Spanish colonial records classified people by racial mixture. These terms appear in baptism, marriage, and census records throughout the colonial period. The categories were social as much as biological — and people could move between them.

Español / Española
Spanish / European descent
Full Spanish ancestry — or close enough to pass. Importantly, "español" in the colonies didn't always mean Spanish-born. Criollos (Spanish born in the Americas) were also "español." Some families achieved "español" status through social position, wealth, or simply a cooperative priest. If you see "español" in one record and "mestizo" for the same person elsewhere, it's not an error — it's the system working as intended.
Mestizo / Mestiza
Spanish + Indigenous
The most common classification on the frontier. Spanish father, Indigenous mother (or their descendants). Mestizo families could achieve "español" status over generations through strategic marriages and accumulating wealth. The term carried less stigma in frontier Texas than in central Mexico — on the edge of empire, labor mattered more than lineage.
Indio / India
Indigenous
Indigenous people, including those living in missions. Note that "indio" could refer to both nomadic groups and settled mission Indians. In Texas, Coahuiltecan, Lipan Apache, and other tribal affiliations sometimes appear. Mission records often give both the Spanish baptismal name and Indigenous name.
Mulato / Mulata
Spanish + African
Spanish and African ancestry. On the Texas frontier, this category appears less frequently than in central Mexico or the Caribbean, but it's present — particularly in coastal areas and among military families. Some "mulato" families transitioned to "mestizo" or "español" classifications over generations.
Coyote
Mestizo + Indigenous
Child of a mestizo and an Indigenous person. This term appears frequently in frontier records where mestizo settlers intermarried with local Indigenous populations.
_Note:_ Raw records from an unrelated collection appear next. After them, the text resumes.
/-! ## Decoding: op bytes written out from the op-code map of R81 -/

theorem test_decode_checksum (o : Operand) : decode { op := 0b00000001#8, operand := o } = .ok (.chkCompute o) := by rfl
theorem test_decode_validate (o : Operand) : decode { op := 0b00000010#8, operand := o } = .ok (.chkValidate o) := by rfl
theorem test_decode_seal (o : Operand) : decode { op := 0b00000011#8, operand := o } = .ok (.chkSeal o) := by rfl
theorem test_decode_stdDec (o : Operand) : decode { op := 0b00010000#8, operand := o } = .ok (.stdDec o) := by rfl
theorem test_decode_stdEnc (o : Operand) : decode { op := 0b00010001#8, operand := o } = .ok (.stdEnc o) := by rfl
theorem test_decode_cvt3Dec (o : Operand) : decode { op := 0b00010010#8, operand := o } = .ok (.cvt3Dec o) := by rfl
theorem test_decode_cvt3Enc (o : Operand) : decode { op := 0b00010011#8, operand := o } = .ok (.cvt3Enc o) := by rfl
theorem test_decode_dtdDec (o : Operand) : decode { op := 0b00100000#8, operand := o } = .ok (.dtdDec o) := by rfl
theorem test_decode_dtdEnc (o : Operand) : decode { op := 0b00100001#8, operand := o } = .ok (.dtdEnc o) := by rfl
theorem test_decode_slotDec (o : Operand) : decode { op := 0b00110000#8, operand := o } = .ok (.slotDec o) := by rfl
theorem test_decode_slotEnc (o : Operand) : decode { op := 0b00110001#8, operand := o } = .ok (.slotEnc o) := by rfl
theorem test_decode_regDecDummy (o : Operand) : decode { op := 0b01000000#8, operand := o } = .ok (.regDecDummy o) := by rfl
theorem test_decode_regEncDummy (o : Operand) : decode { op := 0b01000001#8, operand := o } = .ok (.regEncDummy o) := by rfl
theorem test_decode_regDecSerial (o : Operand) : decode { op := 0b01000010#8, operand := o } = .ok (.regDecSerial o) := by rfl
theorem test_decode_regEncSerial (o : Operand) : decode { op := 0b01000011#8, operand := o } = .ok (.regEncSerial o) := by rfl
theorem test_decode_regDecAlnum (o : Operand) : decode { op := 0b01000100#8, operand := o } = .ok (.regDecAlnum o) := by rfl
theorem test_decode_regEncAlnum (o : Operand) : decode { op := 0b01000101#8, operand := o } = .ok (.regEncAlnum o) := by rfl
theorem test_decode_regDecRange (o : Operand) : decode { op := 0b01000110#8, operand := o } = .ok (.regDecRange o) := by rfl
theorem test_decode_regEncRange (o : Operand) : decode { op := 0b01000111#8, operand := o } = .ok (.regEncRange o) := by rfl
theorem test_decode_regDecName (o : Operand) : decode { op := 0b01001000#8, operand := o } = .ok (.regDecName o) := by rfl
theorem test_decode_regEncName (o : Operand) : decode { op := 0b01001001#8, operand := o } = .ok (.regEncName o) := by rfl
theorem test_decode_regDecEt3 (o : Operand) : decode { op := 0b01001010#8, operand := o } = .ok (.regDecEt3 o) := by rfl
theorem test_decode_regEncEt3 (o : Operand) : decode { op := 0b01001011#8, operand := o } = .ok (.regEncEt3 o) := by rfl
theorem test_decode_cvtGen (o : Operand) : decode { op := 0b01010000#8, operand := o } = .ok (.cvtGen o) := by rfl
theorem test_decode_gtfGen (o : Operand) : decode { op := 0b01100000#8, operand := o } = .ok (.gtfGen o) := by rfl
theorem test_decode_illegal (o : Operand) : decode { op := 0b01001100#8, operand := o } = .error .illegalOp := by rfl
theorem test_decode_tableWord : decodeTableWord 8 0x30 = some (.slotDec (.bytes (List.replicate 18 0))) := by decide
theorem test_decode_tableWord_illegal : decodeTableWord 8 0x04 = none := by decide

/-! ## One step per vector (spec/95_test_vectors.md) -/

/-- L2-CHK 1 (the R140 example). -/
theorem test_chkCompute_header : answers 0x01 (.bytes headerBytes) { status := .ok, result := some (.byte 0x06) } := by
  decide +kernel
/-- L2-CHK 4. -/
theorem test_chkCompute_wraps : answers 0x01 (.bytes [0x80, 0x80]) { status := .ok, result := some (.byte 0x00) } := by
  decide +kernel
/-- L2-CHK 8. -/
theorem test_chkValidate_true :
    answers 0x02 (.bytes ([0x01] ++ List.replicate 126 0x00 ++ [0xFF])) { status := .ok, result := some (.bool true) } := by
  decide +kernel
/-- L2-CHK 7. -/
theorem test_chkValidate_false :
    answers 0x02 (.bytes ([0x00, 0x00, 0x00, 0x00, 0x00, 0x01] ++ List.replicate 122 0x00))
      { status := .ok, result := some (.bool false) } := by decide +kernel
/-- L2-CHK 12. -/
theorem test_chkSeal_writes :
    answers 0x03 (.bytes ([0x01] ++ List.replicate 127 0x00)) (okBytes ([0x01] ++ List.replicate 126 0x00 ++ [0xFF])) := by
  decide +kernel
/-- L2-CHK 13. -/
theorem test_chkSeal_length : answers 0x03 (.bytes (List.replicate 127 0x00)) (noResult .failLength) := by decide +kernel
/-- L2-STD 3: bit 5 of byte 1 is ignored. -/
theorem test_stdDec_ignores_bit5 :
    answers 0x10 (.bytes [0x81, 0xA0])
      { status := .ok, result := some (.std (some { hActive8 := 160, aspect := 2, refresh := 60 })) } := by decide +kernel
/-- L2-STD 6. -/
theorem test_stdDec_sentinel : answers 0x10 (.bytes [0x01, 0x01]) { status := .ok, result := some (.std none) } := by
  decide +kernel
/-- L2-STD 9. -/
theorem test_stdEnc_top :
    answers 0x11 (.stdIn (some { hActive8 := 286, aspect := 3, refresh := 91 })) (okBytes [0xFF, 0xDF]) := by decide +kernel
/-- L2-STD 14. -/
theorem test_stdEnc_refuses_sentinel :
    answers 0x11 (.stdIn (some { hActive8 := 32, aspect := 0, refresh := 61 })) (noResult .failRange) := by decide +kernel
/-- L2-CVT3 1 (the R157 example). -/
theorem test_cvt3Dec_1080 :
    answers 0x12 (.bytes [0x1B, 0x24, 0x29])
      { status := .ok
        result := some (.cvt3 { vActive := 1080, aspect := 1, rsvA := 0, prefRate := 1, rates := 0b01001, rsvB := 0 }) } := by
  decide +kernel
/-- L2-CVT3 4: reserved bits are kept. -/
theorem test_cvt3Dec_ones :
    answers 0x12 (.bytes [0xFF, 0xFF, 0xFF])
      { status := .ok
        result := some (.cvt3 { vActive := 8192, aspect := 3, rsvA := 3, prefRate := 3, rates := 0b11111, rsvB := 1 }) } := by
  decide +kernel
/-- L2-CVT3 6 (the R158 example). -/
theorem test_cvt3Enc_768 :
    answers 0x13 (.cvt3In { vActive := 768, aspect := 0, rsvA := 0, prefRate := 1, rates := 0b11110, rsvB := 0 })
      (okBytes [0x7F, 0x10, 0x3E]) := by decide +kernel
/-- L2-CVT3 10. -/
theorem test_cvt3Enc_range :
    answers 0x13 (.cvt3In { vActive := 8194, aspect := 0, rsvA := 0, prefRate := 0, rates := 0, rsvB := 0 })
      (noResult .failRange) := by decide +kernel
/-- L2-DTD 1 (the R171 example). -/
theorem test_dtdDec_fullHd : answers 0x20 (.bytes slotE) { status := .ok, result := some (.dtd dtdE) } := by decide +kernel
/-- L2-DTD 7: composite digital sync. -/
theorem test_dtdDec_composite :
    answers 0x20
      (.bytes [0x52, 0x09, 0x80, 0xA0, 0x20, 0xE0, 0x11, 0x10, 0x10, 0x40, 0x13, 0, 0, 0, 0, 0, 0, 0x16])
      { status := .ok
        result := some (.dtd
          { pixelClock := 2386, hActive := 640, hBlank := 160, vActive := 480, vBlank := 17, hFrontPorch := 16,
            hSyncWidth := 64, vFrontPorch := 1, vSyncWidth := 3, hSizeMm := 0, vSizeMm := 0, hBorder := 0, vBorder := 0,
            interlaced := false, stereo := 0, sync := .digital true (some true) none true }) } := by decide +kernel
/-- L2-DTD 12: stereo code 001 is written as given. -/
theorem test_dtdEnc_stereo :
    answers 0x21 (.dtdIn { dtdE with stereo := 1 }) (okBytes (slotE.take 17 ++ [0x1B])) := by decide +kernel
/-- L2-DTD 10. -/
theorem test_dtdEnc_bad_sync :
    answers 0x21 (.dtdIn { dtdE with sync := .digital false (some true) (some false) true }) (noResult .failMalformed) := by
  decide +kernel
/-- L2-SLOT 4. -/
theorem test_slotDec_name : answers 0x30 (.bytes slotName) (okDesc (.productName textName)) := by decide +kernel
/-- L2-SLOT 7: byte 2 is not 0. -/
theorem test_slotDec_opaque :
    answers 0x30 (.bytes ([0x00, 0x00, 0x05, 0xFC, 0x00, 0x0A] ++ List.replicate 12 0x20))
      (okDesc (.opaqueSlot #v[0x00, 0x00, 0x05, 0xFC, 0x00, 0x0A, 0x20, 0x20, 0x20, 0x20, 0x20, 0x20, 0x20, 0x20, 0x20,
        0x20, 0x20, 0x20])) := by decide +kernel
/-- L2-SLOT 8: an opaque slot is written verbatim. -/
theorem test_slotEnc_opaque :
    answers 0x31
      (.descIn (.opaqueSlot #v[0x1A, 0x36, 0x80, 0xA0, 0x70, 0x38, 0x1F, 0x40, 0x30, 0x20, 0x35, 0x00, 0x0F, 0x28, 0x21,
        0x00, 0x00, 0x1A])) (okBytes slotE) := by decide +kernel
/-- L2-SLOT 9. -/
theorem test_slotEnc_bad_dtd :
    answers 0x31 (.descIn (.detailedTiming { dtdE with pixelClock := 0 })) (noResult .failMalformed) := by decide +kernel
/-- L1-7. -/
theorem test_regDecDummy_empty : answers 0x40 (.bytes slotDummy) (okDesc .dummy) := by decide +kernel
/-- L2-REG 14. -/
theorem test_regDecDummy_payload :
    answers 0x40 (.bytes ([0x00, 0x00, 0x00, 0x10] ++ List.replicate 13 0x00 ++ [0x01])) (noResult .notThisType) := by
  decide +kernel
/-- L1-7. -/
theorem test_regEncDummy_pads : answers 0x41 (.descIn .dummy) (okBytes slotDummy) := by decide +kernel
/-- L2-REG 26. -/
theorem test_regEncDummy_other : answers 0x41 (.descIn (.serialNumber [])) (noResult .doesNotApply) := by decide +kernel
/-- L2-REG 2. -/
theorem test_regDecSerial_text : answers 0x42 (.bytes slotSerial) (okDesc (.serialNumber textSerial)) := by decide +kernel
/-- L2-REG 10: bad padding. -/
theorem test_regDecSerial_padding :
    answers 0x42 (.bytes ([0x00, 0x00, 0x00, 0xFF, 0x00, 0x41, 0x0A, 0x41] ++ List.replicate 10 0x20))
      (noResult .notThisType) := by decide +kernel
/-- L2-REG 7: 12 bytes, the terminator and no padding. -/
theorem test_regEncSerial_twelve :
    answers 0x43
      (.descIn (.serialNumber [0x41, 0x42, 0x43, 0x44, 0x45, 0x46, 0x47, 0x48, 0x49, 0x4A, 0x4B, 0x4C]))
      (okBytes [0x00, 0x00, 0x00, 0xFF, 0x00, 0x41, 0x42, 0x43, 0x44, 0x45, 0x46, 0x47, 0x48, 0x49, 0x4A, 0x4B, 0x4C,
        0x0A]) := by decide +kernel
/-- L2-REG 8. -/
theorem test_regEncSerial_fourteen :
    answers 0x43 (.descIn (.serialNumber (List.replicate 14 0x41))) (noResult .failMalformed) := by decide +kernel
/-- The R198 example. -/
theorem test_regDecAlnum_text : answers 0x44 (.bytes slotAlnum) (okDesc (.alphanumericString [0x4C, 0x47])) := by
  decide +kernel
/-- L2-REG 28. -/
theorem test_regDecAlnum_length :
    answers 0x44 (.bytes [0x00, 0x00, 0x00, 0xFE, 0x00]) (noResult .failLength) := by decide +kernel
/-- L2-REG 3. -/
theorem test_regEncAlnum_text : answers 0x45 (.descIn (.alphanumericString [0x4C, 0x47])) (okBytes slotAlnum) := by
  decide +kernel
/-- R199: another variant. -/
theorem test_regEncAlnum_other : answers 0x45 (.descIn (.productName [0x4C])) (noResult .doesNotApply) := by
  decide +kernel
/-- L2-REG 18. -/
theorem test_regDecRange_cvt : answers 0x46 (.bytes slotRange) (okDesc (.displayRangeLimits drlRange)) := by
  decide +kernel
/-- L2-REG 16: the coefficient M is little endian. -/
theorem test_regDecRange_gtf :
    answers 0x46 (.bytes slotRangeGtf)
      (okDesc (.displayRangeLimits
        { vMin := 56, vMax := 75, hMin := 30, hMax := 81, vMinPlus255 := false, vMaxPlus255 := false,
          hMinPlus255 := false, hMaxPlus255 := false, flagsRsv := 0, maxPclk10 := 17,
          timing := .secondaryGtf { rsv := 0, hBreak2 := 0x28, c2 := 0x50, m := 600, k := 128, j2 := 0x28 } })) := by
  decide +kernel
/-- L2-REG 17 (the R204 example). -/
theorem test_regEncRange_cvt : answers 0x47 (.descIn (.displayRangeLimits drlRange)) (okBytes slotRange) := by
  decide +kernel
/-- L2-REG 20. -/
theorem test_regEncRange_selector :
    answers 0x47 (.descIn (.displayRangeLimits { drlRange with timing := .plain 0x04 (Vector.replicate 7 0) }))
      (noResult .failMalformed) := by decide +kernel
/-- The R200 example. -/
theorem test_regDecName_text : answers 0x48 (.bytes slotName) (okDesc (.productName textName)) := by decide +kernel
/-- L2-REG 12: byte 4 is not 0. -/
theorem test_regDecName_byte4 :
    answers 0x48 (.bytes ([0x00, 0x00, 0x00, 0xFC, 0x01, 0x0A] ++ List.replicate 12 0x20)) (noResult .notThisType) := by
  decide +kernel
/-- L2-REG 4. -/
theorem test_regEncName_text : answers 0x49 (.descIn (.productName textName)) (okBytes slotName) := by decide +kernel
/-- L2-REG 9. -/
theorem test_regEncName_terminator :
    answers 0x49 (.descIn (.productName [0x41, 0x0A, 0x42])) (noResult .failMalformed) := by decide +kernel
/-- L2-REG 23: reserved bits are kept. -/
theorem test_regDecEt3_reserved : answers 0x4A (.bytes slotEt3) (okDesc (.establishedTimingsIII et3Record)) := by
  decide +kernel
/-- L2-REG 25: the marker. -/
theorem test_regDecEt3_marker :
    answers 0x4A (.bytes ([0x00, 0x00, 0x00, 0xF7, 0x00, 0x0B] ++ List.replicate 12 0x00)) (noResult .notThisType) := by
  decide +kernel
/-- L2-REG 24. -/
theorem test_regEncEt3_record : answers 0x4B (.descIn (.establishedTimingsIII et3Record)) (okBytes slotEt3) := by
  decide +kernel
/-- R207: another variant. -/
theorem test_regEncEt3_other : answers 0x4B (.descIn .dummy) (noResult .doesNotApply) := by decide +kernel
/-- L2-CVT 12: interlaced, margins, v2. -/
theorem test_cvtGen_interlaced :
    timingOf 0x50
        (.cvtGenIn { hActive := 1920, vActive := 1080, refresh := 60, rb := 2, interlaced := true, margins := true }) =
      some
        { hActive := 1920, hBorder := 32, hFrontPorch := 8, hSync := 32, hBackPorch := 40, hBlank := 80, hTotal := 2064,
          vActive := 540, vBorder := 9, vFrontPorch := 19, vSync := 8, vBackPorch := 6, vBlank := 33, vTotal := 1183 / 2,
          pixelClock := 73251 / 500, hRate := 1000 * (73251 / 500) / 2064, vFieldRate := 2 * (3052125 / 50869),
          vRate := 3052125 / 50869, interlaced := true, hSyncPositive := true, vSyncPositive := false } := by
  decide +kernel
/-- L2-CVT 10: standard blanking with margins. -/
theorem test_cvtGen_margins :
    timingOf 0x50
        (.cvtGenIn { hActive := 800, vActive := 600, refresh := 60, rb := 0, interlaced := false, margins := true }) =
      some
        { hActive := 800, hBorder := 8, hFrontPorch := 32, hSync := 80, hBackPorch := 112, hBlank := 224, hTotal := 1040,
          vActive := 600, vBorder := 10, vFrontPorch := 3, vSync := 4, vBackPorch := 18, vBlank := 25, vTotal := 645,
          pixelClock := 40, hRate := 500 / 13, vFieldRate := 100000 / 1677, vRate := 100000 / 1677, interlaced := false,
          hSyncPositive := false, vSyncPositive := true } := by
  decide +kernel
/-- L2-GTF 3: interlaced. -/
theorem test_gtfGen_interlaced :
    timingOf 0x60 (.gtfGenIn { hActive := 1920, vActive := 1080, refresh := 60, interlaced := true, margins := false }) =
      some
        { hActive := 1920, hBorder := 0, hFrontPorch := 120, hSync := 208, hBackPorch := 328, hBlank := 656,
          hTotal := 2576, vActive := 540, vBorder := 0, vFrontPorch := 1, vSync := 3, vBackPorch := 35, vBlank := 39,
          vTotal := 1159 / 2, pixelClock := 559797 / 3125, hRate := 3477 / 50, vFieldRate := 120, vRate := 60,
          interlaced := true, hSyncPositive := false, vSyncPositive := true } := by
  decide +kernel
/-- L2-GTF 7. -/
theorem test_gtfGen_domain : answers 0x60 (.gtfGenIn (gtfArgs 640 480 2000)) (noResult .domainError) := by decide +kernel
/-- L2-CVT 16: the selector is checked first. -/
theorem test_priority_selector : answers 0x50 (.cvtGenIn (cvtArgs 1920 1080 0 4)) (noResult .usageError) := by
  decide +kernel
/-- L2-EXC 5 and 7: the wrong operand kind. -/
theorem test_priority_kind : answers 0x50 (.gtfGenIn (gtfArgs 640 480 60)) (noResult .failMalformed) := by decide +kernel
/-- L2-EXC 3. -/
theorem test_illegal_op : answers 0xFF (.bytes []) (noResult .illegalOp) := by decide +kernel
/-- The host's first instruction after reset is the table word. -/
theorem test_withFetchWord :
    step (State.reset.withFetchWord 8 0x40) =
      exec (.regDecDummy (.bytes (List.replicate 18 0))) State.reset := by rfl
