-- ==== Sys2Proof/Machine/Memory.lean ====
section
/-! DEFINITION. The contents of memory as a list in canonical form, and the platform's memory map (spec 20_memory). -/

namespace Sys2Proof.Machine

/-- The byte at an address. -/
def Memory.read : Memory → Nat → Byte
  | [], a => Config.unlistedByte a
  | (b, w) :: m, a => if a = b then w else Memory.read m a

/-- Puts an entry before `m`, unless it says what an unlisted address reads as. -/
def Memory.cons (a : Nat) (v : Byte) (m : Memory) : Memory :=
  if v = Config.unlistedByte a then m else (a, v) :: m

/-- Sets the byte at an address, keeping the canonical form. -/
def Memory.write : Memory → Nat → Byte → Memory
  | [], a, v => Memory.cons a v []
  | (b, w) :: m, a, v =>
    if a < b then Memory.cons a v ((b, w) :: m)
    else if a = b then Memory.cons a v m
    else (b, w) :: Memory.write m a v

/-- Sets consecutive bytes from a 16-bit address on, wrapping at the top (R56). -/
def Memory.writeList : Memory → Word → List Byte → Memory
  | m, _, [] => m
  | m, a, v :: vs => Memory.writeList (Memory.write m a.toNat v) (a + 1) vs

/-- Every address of the list is at least `lo`, they rise, none is beyond the address space (R51), and no entry says what an
unlisted address reads as. -/
def Memory.wfFrom : Nat → Memory → Bool
  | _, [] => true
  | lo, (b, w) :: m => decide (lo ≤ b) && decide (b < 65536) && w != Config.unlistedByte b && Memory.wfFrom (b + 1) m

/-- The canonical form. -/
def Memory.wf (m : Memory) : Bool := Memory.wfFrom 0 m

/-- The region holds the address. -/
def MemRegion.holds (g : MemRegion) (a : Word) : Bool := decide (g.base ≤ a.toNat) && decide (a.toNat < g.base + g.size)

/-- What the backend does at an address: the first region that holds it counts, and the rest is RAM (log 2). -/
def kindIn : List MemRegion → Word → MemKind
  | [], _ => .ram
  | g :: gs, a => if g.holds a then g.kind else kindIn gs a

/-- What this machine's backend does at an address. -/
def State.kindAt (s : State) (a : Word) : MemKind := kindIn s.platform.regions a

/-- The contents of memory at an address, whatever a read of it would draw (R62). -/
def State.peek (s : State) (a : Word) : Byte := s.mem.read a.toNat

end Sys2Proof.Machine
end

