-- ==== Sys2Proof/Machine/IoCpu.lean ====
section
/-! DEFINITION. Port I/O and CPU control (spec 46_io_cpu_control). -/

namespace Sys2Proof.Machine

/-- The port address of `IN A,(n)` and `OUT (n),A` (R52). -/
def State.portAn (s : State) (n : Byte) : Word := mkWord s.main.a n

/-- `LD A,I` and `LD A,R` (R268, R269). -/
def State.loadAFromIr (s : State) (v : Byte) : State := ((s.noMreq s.ir 1).setR8 .a v).setF (loadIrF s.f v s.iff2)

/-- `IN A,(n)` (R250). -/
def execInAN (n : Byte) (s : State) : Result :=
  .next ((s.fetchImm.afterPortRead (s.portAn n)).setR8 .a (s.fetchImm.portByte (s.portAn n)))

/-- `IN r,(C)` (R251). -/
def execInRC (r : R8) (s : State) : Result :=
  .next (((s.afterPortRead s.bc).setF (keepCSz53p s.f (s.portByte s.bc))).setR8 r (s.portByte s.bc))

/-- `IN F,(C)` (R252). -/
def execInFC (s : State) : Result := .next ((s.afterPortRead s.bc).setF (keepCSz53p s.f (s.portByte s.bc)))

/-- `OUT (n),A` (R253). -/
def execOutNA (n : Byte) (s : State) : Result := .next (s.fetchImm.portWrite (s.portAn n) (s.r8 .a))

/-- `OUT (C),r` (R254). -/
def execOutCR (r : R8) (s : State) : Result := .next (s.portWrite s.bc (s.r8 r))

/-- `OUT (C),0` (R255). -/
def execOutC0 (s : State) : Result := .next (s.portWrite s.bc 0x00)

/-- `NOP` (R256). -/
def execNop (s : State) : Result := .next (s)

/-- `DI` (R257). -/
def execDi (s : State) : Result := .next (s.setIffs false false)

/-- `EI` (R258). -/
def execEi (s : State) : Result := .next ((s.setIffs true true).setEiDelay true)

/-- `HALT` (R260). -/
def execHalt (s : State) : Result := .next ((s.setHalted true).setPc (s.pc - 1))

/-- `NOP(ED)` (R262). -/
def execNopEd (_op : Byte) (s : State) : Result := .next (s)

/-- `IM 0` (R263). -/
def execIm0 (_y : BitVec 3) (s : State) : Result := .next (s.setIm 0)

/-- `IM 1` (R264). -/
def execIm1 (_y : BitVec 3) (s : State) : Result := .next (s.setIm 1)

/-- `IM 2` (R265). -/
def execIm2 (_y : BitVec 3) (s : State) : Result := .next (s.setIm 2)

/-- `LD I,A` (R266). -/
def execLdIA (s : State) : Result := .next ((s.noMreq s.ir 1).setI (s.r8 .a))

/-- `LD R,A` (R267). -/
def execLdRA (s : State) : Result := .next ((s.noMreq s.ir 1).setR (s.r8 .a))

/-- `LD A,I` (R268). -/
def execLdAI (s : State) : Result := .next (s.loadAFromIr s.i)

/-- `LD A,R` (R269). -/
def execLdAR (s : State) : Result := .next (s.loadAFromIr s.rByte)

end Sys2Proof.Machine
end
The category shows the complexity of identity — three continents of ancestry meeting on the Texas frontier.
Lobo / Loba
Indigenous + African
Indigenous and African mixture. Less common in Texas records but present, particularly in areas where enslaved Africans and Indigenous peoples interacted. Sometimes also called "zambo" in other regions.
Castizo / Castiza
Mestizo + Spanish
Child of a mestizo and a Spaniard — theoretically 3/4 Spanish. In the colonial imagination, a castizo marrying a Spaniard produced "español" children. This was the path of "whitening" that some families pursued over generations.
⚠️ Important Context
How to interpret these terms
The casta system was never as rigid as the paintings and charts suggest. Priests assigned categories based on appearance, social status, and their own assumptions. The same person might be "mestizo" in one record and "español" in another. A family's classification could change when they moved to a new parish. What matters genealogically is that these terms appear — they tell you something about how your ancestor was perceived and how they navigated colonial society, even if the biological reality was more complex.

Find Your Archives

Where you search depends on where your family lived and when. Use the finder to identify your most likely sources.

Key Record Checklist

FamilySearch (free)
Millions of Mexican church records now digitized and indexed. Start here.
Texas General Land Office
Spanish and Mexican land grants online. Search by surname or grant name.
Bexar Archives (Dolph Briscoe Center)
Colonial San Antonio records — municipal, military, and legal documents.
San Fernando Cathedral Archives
Oldest parish in Texas — records from 1731. Many now on FamilySearch.
Archivo General de la Nación (Mexico City)
Colonial administrative records, military rosters, land grants. Some digitized.
Diocesan Archives (Monterrey, Saltillo)
Church records for Nuevo León and Coahuila — many indexed on FamilySearch.
Ancestry.com — Texas collections
Border crossing records, naturalization, some Catholic parish records.
Find A Grave / BillionGraves
Cemetery records often have birth years and maiden names that records lack.